Why assume AI wants to meet us? I'd say the faster you get smarter, the
further from the neighbours you wanna be.

That, or the resources to grow AI parts drain at the same rate they do -
and suddenly the lights go out. A bit like Douglas Adam's whale that
popped-into being high in the sky and gradually discovered itself just
before it hit the ground.

Clever compaction into quantum-realms aside, the bigger a brain the more
it can store. The more it is said to know, the more storage it requires.
Very clever AIs will tend to be connected to very big data warehouses —
all literal material things. Google is not small. They have warehouses.
  The data from a single run of the LHC (Large Hadron Collider) is vast. It requires room to
hold the tape (yes, tape!) machines.

All these things require matter to build bodies (brains are parts of
bodies) and they'll require energy too. I surmise that before an AI civ can reach the crescendo they require to get off-planet, they will face severe shortage of materials. Either because they are all mined-out and gone, or because organics oppose them.

I'm thinking along lines of simulations of AI running upon other simulations of AI and the supernormal amount of storage and processing power this will all take.

All this would be silly if multiverses are real and computing happens
across them. In that case every atom in each 'verse could be part of a
cross-verse AI running in unimaginable parallel ways, but now I sound
like Wolfram. ;)

I don't really know what the energy requirements of a brain vs a CPU
are. I suspect it costs a *lot* more to keep a brain going. At any rate,
the sheer complexity of brains dwarfs the CPU race.

Putting billions of dumb CPU's together is not leading to an AI either;
the problem is in a different class to that.

Hey, I feel all kind of wrong about some of what I just wrote. I need
info that could take me years to get and then internalize. I can't give
you a good answer, but I feel that *rapidly* rising super-smart
beyond-human AI is a pipe dream. I feel that a (possibly disastrous)
merging of flesh and tech is what's going to happen first. For now.

:So, yeah - I am close to what you posted to that site. How can we
presume to know how an AI would think - if an AI even exists?

I have been posting to two AUFO types as well.

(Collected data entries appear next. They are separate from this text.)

/-- Build the next flit of the packet in progress on VC v of sub-link k (R42, R43). -/
def buildFlit (k v : Nat) (c : Cur) (e : QEnt) (p : Pkt) (s : State) : State :=
  let w := wire p
  let n := if p.tailIn then max (flitsOf w.length) (e.sent + 1) else flitsOf (pktTotal p)
  let last := e.sent + 1 = n
  let data := (w.drop (232 * e.sent)).take 232
  let typ : BitVec 3 := if n = 1 then 3 else if e.sent = 0 then 0 else if last then 2 else 1
  let f : Flit := { seq := 0, vc := v, typ := typ, len := max 1 data.length, poison := p.poison && last, replay := false, data := data, sentAt := 0,
                    src := some (c.q, c.pid) }
  let s := leaveIdle k (modLink k (fun l => { l with txq := l.txq ++ [f] }) s)
  let s := modQueue c.q (fun q => { shSpend s.clock q with ents := q.ents.map fun x => if x.pid = c.pid then { x with sent := x.sent + 1 } else x }) s
  let s := if last then modSched k (fun x => { x with cur := x.cur.filter fun y => y.1 ≠ v }) s else s
  refresh k s

/-- VC_GRANT (R166): the VC with the smallest tag sends one flit of its packet. -/
def execVcGrant (p : Port) (s : Strand) (st : State) : Outcome :=
  let k := subKey st p s
  .next <|
    let st := refresh k st
    match leastTag (fun v => tget 0 (schedOf st k).vS v) ((List.range 7).filter fun v => vcOpen st k v && vcEligible st k v) with
    | none => st
    | some v =>
      let c := tget { q := 0, pid := st.nextPid } (schedOf st k).cur v
      match pktOf st c.pid, (queueOf st c.q).ents.find? (fun e => e.pid = c.pid) with
      | some x, some e =>
        let st := modSched k (fun b =>
          let t := tget 0 b.vS v
          let f := t + tagInc 1 (vcWeight st (k / 4) v)
          { b with vV := t, vF := tset 0 b.vF v f, vS := tset 0 b.vS v f }) st
        buildFlit k v c e x st
      | _, _ => st

/-! ## Age, shapers, depth (R109, R113, R151, R169, R173) -/

/-- AGE_SWEEP (R151): a queue that cannot be served is swept by age. -/
def execAgeSweep (p : Port) (s : Strand) (q : Fin 8) (st : State) : Outcome :=
  let k := subKey st p s
  let g := 8 * k + q.val
  .next <|
    let vc := ((List.range 8).find? fun v => q.val ∈ queuesOfVc st v).getD 0
    let served := vcOpen st k vc && shAllows st.clock (queueOf st g) && decide (tget 0 (linkOf st k).credHeld vc > 0)
    if !alive st || served then st else refresh k (agePurge g st)

/-- SHAPER_CREDIT_ZERO (R166, R169): the queue wakes at the current V once its credit is back at 0. -/
def execShaperCreditZero (p : Port) (s : Strand) (q : Fin 8) (st : State) : Outcome :=
  let k := subKey st p s
  .next <| if alive st then refresh k (modQueue (8 * k + q.val) (shSync st.clock) st) else st

/-- The level of a depth on a die (R110). -/
def levelOf (s : State) (d depth : Nat) : Nat :=
  let t12 := tget 0 s.route.qt12 d
  let t3 := tget 0 s.route.qt3 d
  if depth < 16 * fld t12 0 16 then 0 else if depth < 16 * fld t12 16 16 then 1 else if depth < 16 * fld t3 0 16 then 2 else 3

/-- The queue average after a sample (R173). -/
def ewma (avg : Rat) (depth w : Nat) : Rat := avg + ((depth : Rat) - avg) / (2 ^ w : Nat)

/-- DEPTH_SAMPLE (R109, R173, R176): depths, levels and averages of the queues of die d. -/
def execDepthSample (d : FabDie) (st : State) : Outcome :=
  .next <|
    if !coreUp st d then st
    else
      let gs := (st.queues.map Prod.fst).filter fun g => qdie g = d.val
      let st := each gs (fun g s =>
        let q := queueOf s g
        let w := fld (tget 0 (swcOf s d).redProf (4 * fld q.qsched 28 4 + 3)) 0 4
        let s := modQueue g (fun q => { q with avg := ewma q.avg (depthOf q) w, level := levelOf s d (depthOf q) }) s
        modRoute (fun r => { r with levels := tset 0 r.levels g (levelOf s d (depthOf q)) }) s) st
      each (uniq ((swcOf st d).hist.map fun e => e.2.queue.toNat)) (fun i s =>
        if i < 2304 then histSample (2304 * d.val + i) false (depthOf (queueOf s (2304 * d.val + i))) s else s) st

/-- REJOIN (R113): a live member joins ordered choice. -/
def execRejoin (p : Port) (s : Strand) (st : State) : Outcome :=
  let k := subKey st p s
  .next <| match (linkOf st k).liveSince with
    | some t => if memberLive st k then modLink k (fun l => { l with joined := true }) (clockTo (t + 1000 * ((List.range 4).map fun d => (tget 0 st.route.rejoinUs d).toNat).foldl max 0) st) else st
    | none => st

/-! ## Reducer ports (R146 to R149) -/

/-- Has a VOQ a packet that its reduction die may take? While a chunk intake request of the die waits for a buffer, it takes no chunk
(R322). -/
def voqHas (s : State) (d lp x v : Nat) : Bool :=
  match tget [] (swcOf s d).voqs (8 * lp + 2 * x + v) with
  | [] => false
  | pid :: _ => !(poolWaits s (4 * x) && (match pktOf s pid with | some p => hPtype p.hdr == ptChunk | none => false))

/-- The first number at or after ptr, modulo n, for which f holds. -/
def firstFrom (n ptr : Nat) (f : Nat → Bool) : Option Nat := ((List.range n).map fun i => (ptr + i) % n).find? f

/-- One iteration of R148: matches so far are pairs (port, reducer port). -/
def matchIter (s : State) (d : Nat) (first : Bool) (ms : List (Nat × Nat)) : List (Nat × Nat) × (SwcSt → SwcSt) :=
  let w := swcOf s d
  let grants := (List.range 4).filterMap fun r =>
    if ms.any (fun m => m.2 = r) then none
    else (firstFrom 72 (tget 0 w.gptr r) fun p => !ms.any (fun m => m.1 = p) && (voqHas s d p r 0 || voqHas s d p r 1)).map fun p => (p, r)
  let ports := uniq (grants.map Prod.fst)
  let acc := ports.filterMap fun p => (firstFrom 4 (tget 0 w.aptr p) fun r => grants.contains (p, r)).map fun r => (p, r)
  (ms ++ acc, fun w => if first then acc.foldl (fun w m => { w with gptr := tset 0 w.gptr m.2 ((m.1 + 1) % 72), aptr := tset 0 w.aptr m.1 ((m.2 + 1) % 4) }) w else w)

/-- A matched port sends one whole chunk over reducer port x, alternating between its VC1 and VC2 lists (R148). For a die that is not live a
CHUNK is discarded (R210); a CTRL is the collective engine's. -/
def sendChunk (d lp x : Nat) (s : State) : State :=
  let w := swcOf s d
  let key := 8 * lp + 2 * x
  let last := tget 0 w.rr (4 * lp + x)
  let order := if last = 1 then [1, 0] else [0, 1]
  match order.find? fun v => voqHas s d lp x v with
  | none => s
  | some v =>
    match tget [] w.voqs (key + v) with
    | [] => s
    | pid :: r =>
      let n := pktCells s pid
      let s := modSwc d (fun w => { w with voqs := tset [] w.voqs (key + v) r, voqPort := tset 0 w.voqPort lp (tget 0 w.voqPort lp - n), voq := w.voq - n,
                                           free := w.free + n, rr := tset 0 w.rr (4 * lp + x) (1 - v) }) s
      let s := countBytes (2 * d + 1) (256 * n) s
      if !redLive s x && isChunkPid s pid then discardChunk pid s else modRed x (fun r => { r with inbox := r.inbox ++ [(d, pid)] }) s

/-- REDUCER_MATCHING_ROUND (R148): up to three iterations, then the matched chunks cross; room freed takes waiting chunks (R147). -/
def execReducerMatchingRound (d : FabDie) (st : State) : Outcome :=
  .next <|
    if !coreUp st d then st
    else
      let (m1, f) := matchIter st d true []
      let (m2, _) := matchIter st d false m1
      let (m3, _) := matchIter st d false m2
      let st := modSwc d f st
      voqRetry d (each m3 (fun m s => sendChunk d m.1 m.2 s) st)

end Sys2Proof.Machine
end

Here's my position on
what I'd need to accept a AUFO (Alien UFO):

For myself to accept a legitimate UFO (of any origin), I'd need to be
*convinced*. This is a complex state of mind that I cannot really
describe before the event. It's not a strict category thing. I require a feeling of being
"convinced". Depending on the situation this will be hard or easy to do.

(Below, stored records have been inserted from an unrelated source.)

/-- One beat of a channel. -/
def chanBeat (c : Nat) (res : BeatResult) (s : State) : State :=
  let k := chanOf s c
  if beatWaits s k then s
  else match k.cur with
  | none => startElem c res s
  | some e => if canPut k e then putBeat c e res s else askBeat c e s

/-- The first of the listed channels, in rotation from a pointer, that is ready. -/
def rotate (l : List Nat) (ptr : Nat) : List Nat := l.filter (fun c => decide (ptr ≤ c)) ++ l.filter (fun c => decide (c < ptr))

/-- The channel that takes the next beat (R400, R410): one that retries, then a high one, then another. -/
def pickChan (s : State) : Option Nat :=
  let ready := (List.range 32).filter fun c => chanReady s (chanOf s c)
  match ready.find? fun c => decide ((chanOf s c).tries ≠ 0) with
  | some c => some c
  | none => (rotate (ready.filter (· < 4)) s.dma.hiPtr ++ rotate (ready.filter fun c => decide (4 ≤ c)) s.dma.loPtr).head?

/-- While Bus Master Enable is clear, channels that reach host memory are blocked (R409). -/
def blockHost (s : State) : State :=
  if s.cmd.bme then s
  else each (List.range 32) (fun c s =>
    let k := chanOf s c
    if chanReady s k && touchesHost k then modChan c (fun k => { k with state := .hostBlocked }) s else s) s

/-- DMA_BEAT's work: one beat of the channel chosen, the pointers moved and a pre-emption counted (R400, R413). -/
def engineBeat (res : BeatResult) (s : State) : State :=
  let s := blockHost s
  match pickChan s with
  | none => s
  | some c =>
    let lower := (List.range 32).any fun j => decide (4 ≤ j) && chanReady s (chanOf s j)
    let s := if c < 4 then modDma (fun d => { d with hiPtr := (c + 1) % 4 }) (iff lower (dmaCnt 0x80C 1) s)
      else modDma (fun d => { d with loPtr := if c = 31 then 4 else c + 1 }) s
    chanBeat c res s

/-! ## Remote answers (R406, R407) -/

def dropRemote (c : Nat) (m : RemoteMsg) : State → State := modChan c fun k => { k with remote := dropFirst m k.remote }

/-- A remote message has failed: it is sent again under a new sequence number, or the channel halts at its byte. -/
def remoteError (c : Nat) (m : RemoteMsg) (s : State) : State :=
  let s := dmaCnt 0x800 1 s
  let k := chanOf s c
  match k.cur with
  | none => s
  | some e =>
    if m.tries ≥ k.retry.toNat then chanHalt c 1 (modChan c (fun k => { k with offset := BitVec.ofNat 21 m.ofs }) s)
    else sendRemote c e m.wr m.ofs m.len (m.tries + 1) (dropRemote c m s)

def remoteOk (c : Nat) (m : RemoteMsg) (s : State) : State := iff (decide (m.tries ≠ 0)) (dmaCnt 0x804 1) (dropRemote c m s)

/-- The message outstanding that an answer names. -/
def remoteOf (s : State) (c : Nat) (wr : Bool) (seq : Word) : Option RemoteMsg :=
  (chanOf s c).remote.find? fun m => m.wr == wr && m.seq == seq

def remoteRead (c : Nat) (seq : Word) (status : Byte) (data : List Byte) (s : State) : State :=
  match remoteOf s c false seq with
  | none => s
  | some m =>
    if status ≠ 0 ∨ data.length ≠ m.len then remoteError c m s
    else modChan c (fun k => { k with cur := k.cur.map fun e => { e with got := e.got ++ [(m.ofs, data)] } }) (remoteOk c m s)

def remoteWritten (c : Nat) (seq : Word) (status : Byte) (s : State) : State :=
  match remoteOf s c true seq with
  | none => s
  | some m => if status ≠ 0 then remoteError c m s else syncOffset c (remoteOk c m s)

/-- Bus Master Enable is set again: blocked channels return to RUN where they paused (R409). -/
def unblockChans (s : State) : State :=
  each (List.range 32) (fun c s => if (chanOf s c).state = .hostBlocked then modChan c (fun k => { k with state := .run }) s else s) s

Any UFO of any origin would have to satisfy my criteria - even though anything man-made would already have satisfied many of them.
An Alien UFO or man-made UFO event would require:

1. It would start with evidence that has few holes in it.

2. The evidence behind that evidence: the harmonious meshing of times,
places, names, faces, stories and traces would all chime a true note.

3. After some time and study by many people, the facts would fit into
the nature and reality of the world - even if it opened new avenues.

4. The ripples from this finding would inform and grow other sciences.

5. There would be more findings like it because knowledge helps us find
things; it sharpens the search.

6. The story would not go stale like bread left in a school bag, the way
so many UFO/Cryptid tales do. It would mature and connect, dovetailing
into reality and our future.

Something like that. A few UFO events that have been rationally explained, have satisfied me. They are the ones
that are shown to be mundane and the how and why behind them. I recall the oil-rig flames one and another about military flares.

In the case of the oil-rig flames event, for example, I see no reason for mystery. The observed/reported facts are well matched by mundane hypothesis and evidence. These are UFO sightings that boiled-down to "bright light from burning things": show the burning things, match their position in space and time with the sighting and close with a flourish.   No more need be said because it's not surprising that a UFO should be seen where a normal thing was at the same time and place (or the illusion/reflection of same.) Especially since the original reports are so thin on any other convincing details.